Psoriasis Treatment's Convenience May Be Key for Patients
Study assesses patient priorities
(*this news item will not be available after 02/19/2012)
Monday, November 21, 2011
As many as 7.5 million Americans have the chronic skin condition, according to the National Psoriasis Foundation. The most common type is plaque psoriasis, characterized by raised, red patches covered with a silvery white buildup of dead skin cells.
Management of the disease can be frustrating, and many patients object to different facets of treatment, which can involve light-based therapy, creams, pills or systemic medications given by injection or intravenously.
Treatment doesn't work if you don't use it, said Dr. Michele Green, a dermatologist at Lenox Hill Hospital in New York City, who is familiar with the study. "People want to control their own destiny. If someone doesn't want to do light therapy or isn't going to use a cream, we have to talk about other treatments with them."
Green wasn't surprised by the findings. Convenience counts, she said. "We have to meet our patients where they are," she added.
Trying to assess patients' priorities regarding treatment, researchers from the Medical Faculty Mannheim of Heidelberg University in Mannheim surveyed 163 adults who were treated for moderate to severe psoriasis from December 2009 to September 2010. They looked at treatment location -- at home, in the doctor's office or hospital -- frequency, duration, delivery method and cost.

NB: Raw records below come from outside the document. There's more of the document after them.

/-- `dec_bit` (R117): the bit is 1 exactly when `VALUE >= x`, and the interval is narrowed to the bit's part. -/
theorem decBit_eq (p0 : BitVec 13) (s : State) :
    decBit p0 s =
      (do renormDecIfSmall; pure (decide (zeroPart p0 s.range ≤ s.value)) : Cmd Bool)
        { s with
          value := if zeroPart p0 s.range ≤ s.value then s.value - zeroPart p0 s.range else s.value
          range := if zeroPart p0 s.range ≤ s.value then s.range - zeroPart p0 s.range else zeroPart p0 s.range } := by
  unfold decBit
  rw [Cmd.get_bind_run]
  by_cases hx : zeroPart p0 s.range ≤ s.value
  · simp only [hx, if_true, decide_true]
    rfl
  · simp only [hx, if_false, decide_false]
    rfl

/-- A bit's part is wide enough to renormalise (R117). -/
theorem decBit_part {s : State} (hr : minRange ≤ s.range) {p0 : BitVec 13} (hp0 : 1 ≤ p0.toNat) :
    2 ^ 8 ≤ (if zeroPart p0 s.range ≤ s.value then s.range - zeroPart p0 s.range else zeroPart p0 s.range).toNat := by
  obtain ⟨hlo, hhi⟩ := zeroPart_bounds hp0 hr
  split
  · rw [BitVec.toNat_sub_of_le (by rw [BitVec.le_def]; omega)]
    omega
  · omega

/-- `dec_bit` (R117) where the bytes may be fetched that the bit's part needs. -/
theorem decBit_ok {s : State} (hw : s.windowFits) (hr : minRange ≤ s.range) {p0 : BitVec 13} (hp0 : 1 ≤ p0.toNat)
    (hp : s.ptr.toNat +
        renormTurns (if zeroPart p0 s.range ≤ s.value then s.range - zeroPart p0 s.range else zeroPart p0 s.range) ≤
      s.wlen.toNat + 3) :
    ∃ t, decBit p0 s = .ok (decide (zeroPart p0 s.range ≤ s.value)) t ∧ DecMoves s t ∧
      s.decodedTo t (if zeroPart p0 s.range ≤ s.value then s.value - zeroPart p0 s.range else s.value)
        (if zeroPart p0 s.range ≤ s.value then s.range - zeroPart p0 s.range else zeroPart p0 s.range) := by
  obtain ⟨t, ht, h⟩ := renormDec_narrowed_ok hw
    (if zeroPart p0 s.range ≤ s.value then s.value - zeroPart p0 s.range else s.value) _ (decBit_part hr hp0) hp
  exact ⟨t, by rw [decBit_eq, Cmd.bind_of_ok ht]; rfl, h⟩

/-- `dec_bit` with fewer bytes to fetch than the bit's part needs. -/
theorem decBit_short {s : State} (hw : s.windowFits) {p0 : BitVec 13} (hle : s.ptr.toNat ≤ s.wlen.toNat + 3)
    (hp : s.wlen.toNat + 3 < s.ptr.toNat +
        renormTurns (if zeroPart p0 s.range ≤ s.value then s.range - zeroPart p0 s.range else zeroPart p0 s.range)) :
    ∃ t, decBit p0 s = .error (.raise .streamOverrun (s.wlen + 3#32)) t ∧ DecMoves s t ∧
      s.decodedBy t (if zeroPart p0 s.range ≤ s.value then s.value - zeroPart p0 s.range else s.value)
        (if zeroPart p0 s.range ≤ s.value then s.range - zeroPart p0 s.range else zeroPart p0 s.range)
        (s.wlen.toNat + 3 - s.ptr.toNat) := by
  obtain ⟨t, ht, h⟩ := renormDec_narrowed_short hw
    (if zeroPart p0 s.range ≤ s.value then s.value - zeroPart p0 s.range else s.value) _ hle hp
  exact ⟨t, by rw [decBit_eq, Cmd.bind_of_error ht], h⟩

/-! ### Symbols -/

/-- `dec_sym` finds the last listed entry whose part starts at or below `v` (R121). -/
theorem scanSym_spec (l v : Word) (entries : List (BitVec 15)) (k best : Nat) :
    (scanSym l v entries k best = best ∨
        (k ≤ scanSym l v entries k best ∧ scanSym l v entries k best < k + entries.length ∧
          (entries.getD (scanSym l v entries k best - k) 0#15).setWidth 32 * l ≤ v)) ∧
      ∀ j, j < entries.length → scanSym l v entries k best < k + j →
        ¬ (entries.getD j 0#15).setWidth 32 * l ≤ v := by
  induction entries generalizing k best with
  | nil => exact ⟨.inl rfl, fun j hj => absurd hj (Nat.not_lt_zero j)⟩
  | cons d rest ih =>
    unfold scanSym
    split
    · rename_i hd
      obtain ⟨h1, h2⟩ := ih (k + 1) k
      refine ⟨.inr ?_, fun j hj hlt => ?_⟩
      · rcases h1 with h1 | ⟨ha, hb, hc⟩
        · rw [h1]
          simp [hd]
        · obtain ⟨i, hi⟩ : ∃ i, scanSym l v rest (k + 1) k - k = i + 1 := ⟨scanSym l v rest (k + 1) k - k - 1, by omega⟩
          rw [show scanSym l v rest (k + 1) k - (k + 1) = i from by omega] at hc
          rw [hi]
          refine ⟨by omega, by simp; omega, ?_⟩
          simpa using hc
      · cases j with
        | zero => rcases h1 with h1 | ⟨ha, _⟩ <;> omega
        | succ j => exact h2 j (by simpa using hj) (by omega)
    · rename_i hd
      obtain ⟨h1, h2⟩ := ih (k + 1) best
      refine ⟨?_, fun j hj hlt => ?_⟩
      · rcases h1 with h1 | ⟨ha, hb, hc⟩
        · exact .inl h1
        · obtain ⟨i, hi⟩ : ∃ i, scanSym l v rest (k + 1) best - k = i + 1 :=
            ⟨scanSym l v rest (k + 1) best - k - 1, by omega⟩
          rw [show scanSym l v rest (k + 1) best - (k + 1) = i from by omega] at hc
          refine .inr ⟨by omega, by simp; omega, ?_⟩
          rw [hi]
          simpa using hc
      · cases j with
        | zero => simpa using hd
        | succ j => exact h2 j (by simpa using hj) (by omega)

They also looked at the chance of benefit, and the severity and likelihood of side effects.
Treatment location was deemed most important, followed by the chance of benefit and the method of delivery, whether by pill, cream or injection. Participants also cared more about whether or not the treatment was going to work than the risk of side effects or how long the benefit would last, the study showed. Out-of-pocket costs were not terribly relevant, the researchers found.
Women and singles cared more about the improvement to their skin than did males and participants in a committed relationship.
The findings are published in the November issue of Archives of Dermatology.
"Although patients with psoriasis attach significant importance to the probability and magnitude of benefit, it appears that process attributes, such as location and method of delivery of treatment, may be even more important," the researchers concluded. "Incorporating preferences in shared decision making may facilitate treatment adherence and optimize outcome."
Dr. Bruce Strober, an assistant professor of dermatology at the University of Connecticut School of Medicine in Farmington, agreed. "All therapies must be tailored to a range of patient-specific parameters, such as age, gender, personality, comorbid conditions, work/life schedule, tolerance for risk and economic status," he said. "Patients should never be shoehorned into a specific modality of treatment that may not fit well with any or all of these parameters."
Psoriasis, which affects both skin and joints, is a debilitating autoimmune disease, meaning the body's immune system attacks its own healthy cells. The condition can vary from mild to severe, with patches affecting more than 10 percent of a person's body in some cases.
The finding that single people care more about their skin's appearance than those in a relationship mirrors what Green sees in her practice. "I have had patients that are single cry, and once they get married, it is not so important," she said.